(The task) Word for word, restate the lines from the start of the data down to the line with "1 to 40. -/", both included.

-- Data extract follows --

-- ==== Sys2Proof/Laws/PerInstr.lean ====
section
/-! SUPPORT. The family Shape: every register a syllable writes is one the core has, at a latency the spec gives: 1 to 40 bundles. One lemma per command. -/

namespace Sys2Proof.Laws

open Sys2Proof.Machine

/-- A write of a syllable is to an integer register, a decimal register, a predicate, LC, LK or the return stack (a push by MOVS, number 82), at a latency of 1 to 40. -/
def goodWrite (w : Nat × Nat) : Bool := decide (1 ≤ w.2) && decide (w.2 ≤ 40) && decide (w.1 ≤ 82)

/-- Every register a syllable writes is one the core has, at a latency the spec gives. -/
def Shape.Statement (i : Instr) : Prop := ∀ f, sylInfo i = some f → f.writes.all goodWrite = true

theorem goodWrite_reg (n k l : Nat) (h : n < 32) (hk : k ≤ 49) (hl : 1 ≤ l ∧ l ≤ 40) : goodWrite (k + n, l) = true := by
  simp only [goodWrite, Bool.and_eq_true, decide_eq_true_eq]
  omega

theorem good_wI (r : Reg) (l : Nat) (h : 1 ≤ l ∧ l ≤ 40) : (wI r l).all goodWrite = true := by
  unfold wI
  split
  · rfl
  · have := goodWrite_reg r.toNat 0 l r.isLt (by omega) h
    rw [Nat.zero_add] at this
    simp [this]

theorem good_wD (r : DReg) (l : Nat) (h : 1 ≤ l ∧ l ≤ 40) : (wD r l).all goodWrite = true := by
  simp [wD, goodWrite_reg r.toNat 32 l r.isLt (by omega) h]

theorem good_wQ (q : Pred) (l : Nat) (h : 1 ≤ l ∧ l ≤ 40) : (wQ q l).all goodWrite = true := by
  unfold wQ
  split
  · rfl
  · have hq := q.isLt
    simp only [goodWrite, List.all_cons, List.all_nil, Bool.and_true, Bool.and_eq_true, decide_eq_true_eq]
    omega

theorem good_append (a b : List (Nat × Nat)) (h : a.all goodWrite = true) (k : b.all goodWrite = true) : (a ++ b).all goodWrite = true := by
  rw [List.all_append, h, k]
  rfl

theorem good_if (c : Prop) [Decidable c] (a b : List (Nat × Nat)) (h : a.all goodWrite = true) (k : b.all goodWrite = true) : (if c then a else b).all goodWrite = true := by
  split
  · exact h
  · exact k

theorem good_load (y : Syl) (d a : Reg) (am : BitVec 2) (low : BitVec 8) (p : Option Limm) : (loadInfo y d a am low p).writes.all goodWrite = true := by
  refine good_append _ _ (good_wI _ _ (by omega)) ?_
  exact good_if _ _ _ (good_wI _ _ (by omega)) rfl

theorem good_store (y : Syl) (a : Reg) (am : BitVec 2) (low : BitVec 8) (p : Option Limm) : (storeInfo y a am low p).writes.all goodWrite = true :=
  good_if _ _ _ (good_wI _ _ (by omega)) rfl
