/-- The bay with the results of these effects in flight behind those it has. -/
def withResults (x : Bay) (es : List Eff) : Bay := { x with flight := x.flight ++ es.filterMap flightOf }

theorem withResults_nil (x : Bay) : withResults x [] = x := by
  rw [withResults, List.filterMap_nil, List.append_nil]

theorem withResults_cons (x : Bay) (r : Dest) (v l : Nat) (es : List Eff) : withResults x (.land r v l :: es) = withResults (x.fly r v l) es := by
  by_cases hr : r = .none <;> simp [withResults, Bay.fly, flightOf, hr]

theorem foldl_apply_results {es : List Eff} (h : AllResults es) (d : Dev) (n b lvl : Nat) (x : Bay) :
    es.foldl (fun (e : Dev) f => e.apply n b lvl f) (d.setBay n b x) = d.setBay n b (withResults x es) := by
  induction es generalizing x with
  | nil => rw [withResults_nil]; rfl
  | cons e es ih =>
    obtain ⟨r, v, l, rfl⟩ := h e List.mem_cons_self
    have hstep : (d.setBay n b x).apply n b lvl (.land r v l) = d.setBay n b (x.fly r v l) := by
      rw [Dev.apply, Dev.modBay, Dev.bay_setBay_self, Dev.setBay_setBay]
    rw [List.foldl_cons, hstep, ih (fun f hf => h f (List.mem_cons_of_mem _ hf)), withResults_cons]

/-- Results take effect before everything else of a bundle, and no other stage holds any. -/
theorem applyAll_results {es : List Eff} (h : AllResults es) (d : Dev) (n b : Nat) (x : Bay) : (d.setBay n b x).applyAll n b es = d.setBay n b (withResults x es) := by
  have hstage : ∀ e ∈ es, e.stage = 0 := fun e he => by
    obtain ⟨r, v, l, rfl⟩ := h e he
    rfl
  have hfirst : es.filter (fun e => e.stage == 0) = es := List.filter_eq_self.2 fun e he => by rw [hstage e he]; rfl
  have hlater : ∀ k, k ≠ 0 → es.filter (fun e => e.stage == k) = [] := fun k hk => List.filter_eq_nil_iff.2 fun e he => by simp [hstage e he, hk.symm]
  simp only [Dev.applyAll, Dev.applyStage, hfirst, hlater 1 (by decide), hlater 2 (by decide), hlater 3 (by decide), List.foldl_nil, foldl_apply_results h]

/-- A bundle of results, with nothing at its boundary to go on, changes its bay alone. -/
theorem completes_results {s : State} {y : Syl} {u : Bundle} {es : List Eff} (h : AllResults (u.effs ++ es)) (hstep : ¬ ((s.dev.home y).level = 0 ∧ (s.dev.home y).status.getLsbD 5 = true))
    (hask : s.dev.asker y.core.toNat y.bay.toNat = none) (hdom : s.dev.domState (y.core.toNat / 2) ≠ 2) :
    completes s y u es = { s with dev := s.dev.setBay y.core.toNat y.bay.toNat (withResults ((s.dev.home y).complete u) (u.effs ++ es)) } := by
  rw [completes, applyAll_results h, Dev.stepTrap, if_neg hstep, Dev.claim, asker_setBay, hask, domState_setBay]
  exact congrArg (fun e => ({ s with dev := e } : State)) (if_neg hdom)

/-- Settles O60: the bundle's results join those in flight in its bay, and bytes stored read back there alone. -/
theorem completionFrame : Obligations.CompletionFrame := by
  unfold Obligations.CompletionFrame
  intro s y u es m k a x bs D n b t results lands quiet
  refine ⟨?frame, fun hx => Dev.byte_put_out D a x bs hx, fun hc i hi => Dev.byte_put_in D a i bs hc hi⟩
  case frame =>
    rintro hres ⟨hstep, hask, hdom⟩
    have hlands : lands = (u.effs ++ es).filterMap flightOf := rfl
    have ht : t = { s with dev := D.setBay n b (withResults ((D.home y).complete u) (u.effs ++ es)) } := completes_results hres hstep hask hdom
    rw [ht, hlands]
    exact ⟨rfl, Dev.bay_setBay_self _ _ _ _, bay_setBay_ne D _, core_sb_setBay D n b m _, rfl⟩

end Sys2Proof.Proofs

/-! SUPPORT. Fetches, misses, page walks and invalidations: each operation's branches under the conditions that choose them. -/

namespace Sys2Proof.Proofs

open Sys2Proof
open Sys2Proof.Machine
open Sys2Proof.Safety

/-! ## The fetch of a bundle (R28, R29, R235, R259) -/

section Fetch

variable {d : Dev} {n b pa w k : Nat}

/-- A fetch of the running bay opens its bundle, and may find a register that fails its check (R221). -/
theorem becomes_bundleFetch {s : State} {core : CoreNo} {e : Dev} (hrun : s.dev.runningBay core.toNat = some b ∧ s.dev.mayOpen core.toNat b = true) (h : s.dev.fetchBundle core.toNat b = e) :
    Becomes (.bundleFetch { core := core }) s e ∧ Becomes (.bundleFetch { core := core, chk := true }) s (e.registerCheck core.toNat b) := by
  obtain ⟨hbay, hmay⟩ := hrun
  constructor
  · exact becomes_of rfl (by simp [Dev.bundleFetch, hbay, hmay, h])
  · exact becomes_of rfl (by simp [Dev.bundleFetch, hbay, hmay, h])

/-- The first word of a bundle lies at the bay's next address. -/
theorem fetch_first_va (pc : Word) : (pc.toNat + 4 * 0) % 2 ^ 32 = pc.toNat := Nat.mod_eq_of_lt pc.isLt

/-- A first word found in the instruction cache that is the last of its bundle is the whole fetch. -/
theorem fetchWords_cached {pc : Word} {bs : List Byte} (hpa : d.accessHalf n b (d.bay n b).level .fetch false pc.toNat 4 = .ok pa) (hc : d.cached n (pa / 32) = some bs)
    (hw : leAt bs (pa % 32) 4 = w) (hlast : w.testBit 31 = true) : Dev.fetchWords n b pc (k + 1) 0 [] [] none d = (d, .words [w], none) := by
  subst hw
  simp only [Dev.fetchWords, fetch_first_va, hpa, hc, bit, hlast, if_true, List.nil_append]

/-- A block that is not in the cache is filled from memory that answers, and its data is a miss. -/
theorem fetchWords_filled {pc : Word} (hpa : d.accessHalf n b (d.bay n b).level .fetch false pc.toNat 4 = .ok pa) (hc : d.cached n (pa / 32) = none) (hserved : d.servedAt pa = true)
    (hgood : d.poisoned pa 4 = false) (hw : leAt (d.bytes (32 * (pa / 32)) 32) (pa % 32) 4 = w) (hlast : w.testBit 31 = true) :
    Dev.fetchWords n b pc (k + 1) 0 [] [] none d = (d.fillBlock n (pa / 32) [], .words [w], some ((d.missAt n b (d.bay n b).level pc.toNat pa).getD false)) := by
  subst hw
  simp only [Dev.fetchWords, fetch_first_va, hpa, hc, bit, hlast, hserved, hgood, longer, Bool.not_true, Bool.false_eq_true, if_false, if_true, List.nil_append, Option.getD_none, Bool.or_false]
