-- ==== Sys2Proof/Syntax.lean ====
section
/-!
DEFINITION. Sys2Proof/Syntax.lean: the commands of the block, one constructor of `Instr` per row of the table of
operations and events, with the operands each row needs. What comes from outside the block (pin levels, frames,
readings, verdicts of cryptographic checks, link events) is an operand of the command that brings it in.
-/

namespace Sys2Proof

/-- Lanes A, B and C (R16). -/
inductive Lane where
  | a | b | c
  deriving DecidableEq, Repr

/-- Outcome of a detector with its one repetition (R35): it did not fire, it fired and the repetition succeeded, or
the repetition failed as well. -/
inductive Check where
  | ok | transient | lasting
  deriving DecidableEq, Repr

/-- What SECDED finds on a read of a lane store, with the repetition of a double-bit error (R154). -/
inductive Ecc where
  | clean | single | doubleTransient | doubleLasting
  deriving DecidableEq, Repr

/-- The links whose beats carry a CRC-16 and a 4-bit sequence (R21). -/
inductive Link where
  | spoke (l : Lane)
  | hubNet
  | store
  deriving DecidableEq, Repr

/-- The parties that reach registers (R32): HP0 to HP3, the maintenance port and the house controller. -/
abbrev Party := Fin 6

/-- The slices of Scale (R173). The engine, field die or index distinguishes the slices of one class. -/
inductive Slice where
  | write (engine : Fin 8)
  | payload (n : Fin 2)
  | code
  | signature (engine : Fin 8)
  | issue
  | taskEnd
  | command (die : Fin 2)
  | time
  deriving DecidableEq, Repr

/-- What accompanies one vote: the cross-check of V0 and V1 (R194) and the delay-path comparison (R171), with the path
copy concerned, coded as IGT.DLYERR[18:16], whether the record stands in the verdict cycle of the vote before it (R180,
R209), and whether a later record of this verdict cycle meets a hub fault (R195). -/
structure VoteEnv where
  xcheck : Check
  delay : Check
  path : BitVec 3
  joined : Bool
  hub : Bool
  deriving DecidableEq, Repr

/-- What accompanies one frame tick: the delay-path comparison of the snapshot beats (R171), a process-image word whose
first read of both copies disagrees although the second does not (R219), and by how many ns the device-time copies of lanes
have come to differ from the hub's time since the tick before (R29). -/
structure TickEnv where
  delay : Check
  path : BitVec 3
  glitch : Option (BitVec 16)
  drift : List (Lane × Int)
  deriving DecidableEq, Repr

/-- One issue of a Ladle instruction: the lane, the task (its context, R88), the bits [23:0] of the instruction word
(R113) and what the SECDED checks find on its fetch and on the words of a lane store that it reads, in order (R154; the
words not listed are clean). The opcode is the command's own. -/
structure Issue where
  lane : Lane
  task : BitVec 8
  field : BitVec 24
  fetch : Ecc
  ecc : List Ecc
  deriving DecidableEq, Repr

/-- What happens at TRIP_IN_N (R201): the pin falls, it has been low for 500 core cycles, or it rises. -/
inductive TripPin where
  | falls | counts | rises
  deriving DecidableEq, Repr

/-- A word of a lane's store that a copy, a capture or a signature reads with an error, and what SECDED finds there (R154). -/
structure StoreErr where
  lane : Lane
  word : Nat
  ecc : Ecc
  deriving DecidableEq, Repr

/-- What accompanies the arrival of a process-image word: what SECDED finds on the gate-buffer read of a snapshot word (R154),
or whether the first reads of both copies of another word disagree although the second do not (R219). -/
structure Served where
  ecc : Ecc
  glitch : Bool
  deriving DecidableEq, Repr

/-- The readings of one digital input at a sample (R246, R259): pin voltage, monitor code, and the monitor code captured within
200 ns of the comparator's transition where the sample's raw state differs from that before it. -/
structure DiReading where
  mv : Int
  code : BitVec 10
  edge : BitVec 10
  deriving DecidableEq, Repr

/-- The readings of one output cell at a sample (R278, R283, R284): pin voltage in mV, the currents of paths AB, BC
and AC in mA, and whether the current limit acts. -/
structure DoReading where
  mv : Int
  iAB : Nat
  iBC : Nat
  iAC : Nat
  limiting : Bool
  deriving DecidableEq, Repr

/-- The readings of one test-pulse line at a sample (R252, R257): pin voltage in mV and current in mA. -/
structure TpReading where
  mv : Int
  ma : Nat
  deriving DecidableEq, Repr

/-- A record of the management stream (R23): its sequence, and whether its CRC-16 holds. -/
structure MgmtRecord where
  seq : BitVec 8
  crcOk : Bool
  deriving DecidableEq, Repr

/-- A high pulse of speed track A as the input sees it (R265, R266): the time of its rising edge in 10 ns, the levels before and
after the edge and of track B at it, in mV or, in current mode, 0.1 mA, how long track A was low before and stays high after
the edge, in 10 ns, and the rising edges of B in the period that the edge ends. -/
structure SpdEdge where
  t10 : Nat
  low : Nat
  high : Nat
  b : Nat
  gap : Nat
  len : Nat
  bEdges : Nat
  deriving DecidableEq, Repr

-- Data extract concluded --

(Result below)
-- ==== Sys2Proof/Laws/PerInstr.lean ====
section
/-! SUPPORT. The family Shape: every register a syllable writes is one the core has, at a latency the spec gives: 1 to 40 bundles. One lemma per command. -/

namespace Sys2Proof.Laws

open Sys2Proof.Machine

/-- A write of a syllable is to an integer register, a decimal register, a predicate, LC, LK or the return stack (a push by MOVS, number 82), at a latency of 1 to 40. -/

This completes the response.